What we hope to see in future updates:
- an option in Settings to remove the audio button under the stimulus pictures/words: we used the app with a couple of our older clients with fine motor problems, and they accidentally press on the audio button rather than the picture/word.
- an added feature for iPhones and iPod Touches to zoom in on pictures: several pictures are too small to be visually understood when displayed in smaller screens. While the app does not offer the pinch-zoom function, it may benefit the client who uses the app in an iPhone/iPod Touch if a tap-zoom function can be added.
Working on categories is a common activity in language therapy.
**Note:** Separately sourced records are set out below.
-- ==== Sys2Proof/Safety.lean ====
section
/-! DEFINITION. What a sound state is, and the reference functions statements are made with: the standard padded Base64
text by its bit string (42_base64_stream.md R107), the decoder's four-state table (41_base64_block.md R93), the bytes a
session holds back, and lists of commands. The machine calls none of them. -/

namespace Sys2Proof.Machine

/-! The invariant. -/

/-- A session at a command boundary while ACTIVE = 1 (10_state.md R15, R18): TOTAL is a multiple of 4 and the missing low
bits of the partial group are zero. (CNT is 0, 1 or 2 by its type.) -/
structure Session.Inv (x : Session) : Prop where
  total_mult : x.active = true → x.total.toNat % 4 = 0
  partial_one : x.active = true → x.cnt = .one → x.g1.extractLsb' 0 4 = 0
  partial_two : x.active = true → x.cnt = .two → x.g2.extractLsb' 0 2 = 0

/-- A sound state. -/
structure State.Inv (s : State) : Prop where
  /-- `MEM_SIZE` at most 2^32 and a legal filler (00_scope.md R5, 41_base64_block.md R78). -/
  params_legal : s.params.legal = true
  /-- `N_ENC` is 1 to 256 (00_scope.md R5). -/
  sessions_some : 1 ≤ s.nEnc
  sessions_max : s.nEnc ≤ 256
  /-- Memory keeps its canonical form and lists only locations that exist (10_state.md R22). -/
  mem_wf : s.mem.wf = true
  mem_inside : ∀ c ∈ s.mem, c.1 < s.params.memSize
  /-- Every session is sound. -/
  sessions_inv : ∀ x ∈ s.sessions, x.Inv
  /-- Every emitted character is `=` or an alphabet character (42_base64_stream.md R97). -/
  emissions_text : ∀ e ∈ s.emissions, e.ch = PAD ∨ ∃ v, e.ch = enc6 v
  /-- A conversion that succeeded is a command that completed (10_state.md R25). -/
  written : s.fxoutWritten = true → s.retWritten = true

/-! Reading sequences. -/

/-- Memory holds the sequence `bs` at `a, a+1, …` (20_memory.md R34). -/
def Memory.holds (m : Memory) (a : Nat) (bs : List Byte) : Prop :=
  ∀ k, k < bs.length → m.read (a + k) = bs[k]?

/-- Every byte outside the `n` locations at `a` reads in `m'` as in `m`. -/
def Memory.sameOutside (m m' : Memory) (a n : Nat) : Prop :=
  ∀ b, b < a ∨ a + n ≤ b → m'.read b = m.read b

/-! Standard padded Base64 (R107, K4). -/

/-- A byte sequence as one bit string, each byte most significant bit first. -/
def bitString (bs : List Byte) : List Bool :=
  bs.flatMap fun b => (List.range 8).map fun i => b.getMsbD i

/-- The number of a list of bits, the first the most significant. -/
def bitsValue (l : List Bool) : Nat := l.foldl (fun acc b => 2 * acc + b.toNat) 0

/-- Character `j`: `ENC6` of the six bits at offsets `6j` to `6j + 5`, zero bits appended at the end. -/
def stdChar (bits : List Bool) (j : Nat) : Byte :=
  enc6 (BitVec.ofNat 6 (bitsValue ((List.range 6).map fun i => bits.getD (6 * j + i) false)))

/-- The text without `=`: `ceil(8n / 6)` characters. -/
def stdUnpadded (bs : List Byte) : List Byte :=
  (List.range ((8 * bs.length + 5) / 6)).map (stdChar (bitString bs))

/-- How many `=` bring the length to a multiple of 4. -/
def stdPadCount (n : Nat) : Nat := (4 - (8 * n + 5) / 6 % 4) % 4

/-- Standard padded Base64. -/
def stdBase64 (bs : List Byte) : List Byte := stdUnpadded bs ++ List.replicate (stdPadCount bs.length) PAD

/-- The text a session emits for `bs` (R107): padded, or with the trailing `=` stripped. -/
def streamText (pad : Bool) (bs : List Byte) : List Byte := if pad then stdBase64 bs else stdUnpadded bs

/-! The bytes a session has accepted and not yet emitted characters for (10_state.md R15, by 40_base64_alphabet.md R73). -/

/-- The pending raw bytes. -/
def Session.pending (x : Session) : List Byte :=
  match x.cnt with
  | .empty => []
  | .one => [byte0 x.g0 x.g1]
  | .two => [byte0 x.g0 x.g1, byte1 x.g1 x.g2]

/-! The decoder's four-state table (R93). -/

/-- The states of the table; the groups held are the pipeline registers. -/
inductive TableState where
  | needFirst
  | haveFirst (c0 : Group)
  | haveSecond (c1 : Group)
  | haveThird (c2 : Group)
deriving DecidableEq, Repr

/-- How the table ends: success with the bytes written, failure, or refusal. -/
inductive TableEnd where
  | succeed (bytes : List Byte)
  | fail
  | refuse
deriving DecidableEq, Repr

/-- A byte written before the rest of the scan. -/
def TableEnd.after (b : Byte) : TableEnd → TableEnd
  | .succeed bs => .succeed (b :: bs)
  | .fail => .fail
  | .refuse => .refuse

/-- The table of R93, one character a transition. -/
def tableScan : TableState → List Byte → TableEnd
  | .needFirst, [] => .succeed []
  | .needFirst, a :: t =>
    match classify a with
    | .pad => .refuse
    | .foreign => .fail
    | .symbol c0 => tableScan (.haveFirst c0) t
  | .haveFirst _, [] => .fail
  | .haveFirst c0, b :: t =>
    match classify b with
    | .pad => .refuse
    | .foreign => .fail
    | .symbol c1 => (tableScan (.haveSecond c1) t).after (byte0 c0 c1)
  | .haveSecond _, [] => .succeed []
  | .haveSecond c1, c :: t =>
    match classify c with
    | .pad => .succeed []
    | .foreign => .fail
    | .symbol c2 => (tableScan (.haveThird c2) t).after (byte1 c1 c2)
  | .haveThird _, [] => .fail
  | .haveThird c2, d :: t =>
    match classify d with
    | .pad => .succeed []
    | .foreign => .fail
    | .symbol c3 => (tableScan .needFirst t).after (byte2 c2 c3)

/-- Byte `j` of the bytes that the groups `g 0, g 1, …` encode (40_base64_alphabet.md R73). -/
def groupByte (g : Nat → Group) (j : Nat) : Byte :=
  if j % 3 = 0 then byte0 (g (4 * (j / 3))) (g (4 * (j / 3) + 1))
  else if j % 3 = 1 then byte1 (g (4 * (j / 3) + 1)) (g (4 * (j / 3) + 2))
  else byte2 (g (4 * (j / 3) + 2)) (g (4 * (j / 3) + 3))

/-- The `n` characters at `a` are the alphabet characters of the groups `g 0, g 1, …`. -/
def Memory.groupsAt (m : Memory) (a n : Nat) (g : Nat → Group) : Prop :=
  ∀ k, k < n → m.read (a + k) = some (enc6 (g k))

/-! Lists of commands (70_reset_and_hazards.md R166). -/

/-- Execute commands in order, stopping at the first fault or refusal. -/
def runCommands : List Instr → State → Result
  | [], s => .next s
  | i :: is, s =>
    match exec i s with
    | .next s' => runCommands is s'
    | .fault f => .fault f
    | .refused r => .refused r

/-- One B64S.MORE for each piece, a start address and the bytes there. -/
def morePieces (sid : BitVec 8) (pieces : List (Word × List Byte)) : List Instr :=
  pieces.map fun p => .b64sMore sid p.1 (BitVec.ofNat 32 p.2.length)

/-! The converter's result over rational numbers (43_fixed_point.md R115, R117). -/

/-- `ceil(raw * scale / 2^(31 - frac))`, the result before the overflow test; `raw` a magnitude. -/
def fxExact (raw scale frac : Nat) : Nat := ⌈(raw * scale : ℚ) / 2 ^ (31 - frac)⌉₊

end Sys2Proof.Machine
end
What Category TherAppy has managed to do is to collate four kinds of activities into one tight, comprehensive app, and spruced it up with customizable field sizes, filtered target categories, cue types, and best of all, difficulty levels that range from concrete to abstract categories. With 700 images in 70 categories, one can do so much with this app with any client. By taking on the bulk of preparation from the clinician, more time can be devoted into helping one’s client process what is on the screen and providing ample feedback. In our iOS device, Category TherAppy falls under our select “high frequency” apps… if you know what we mean.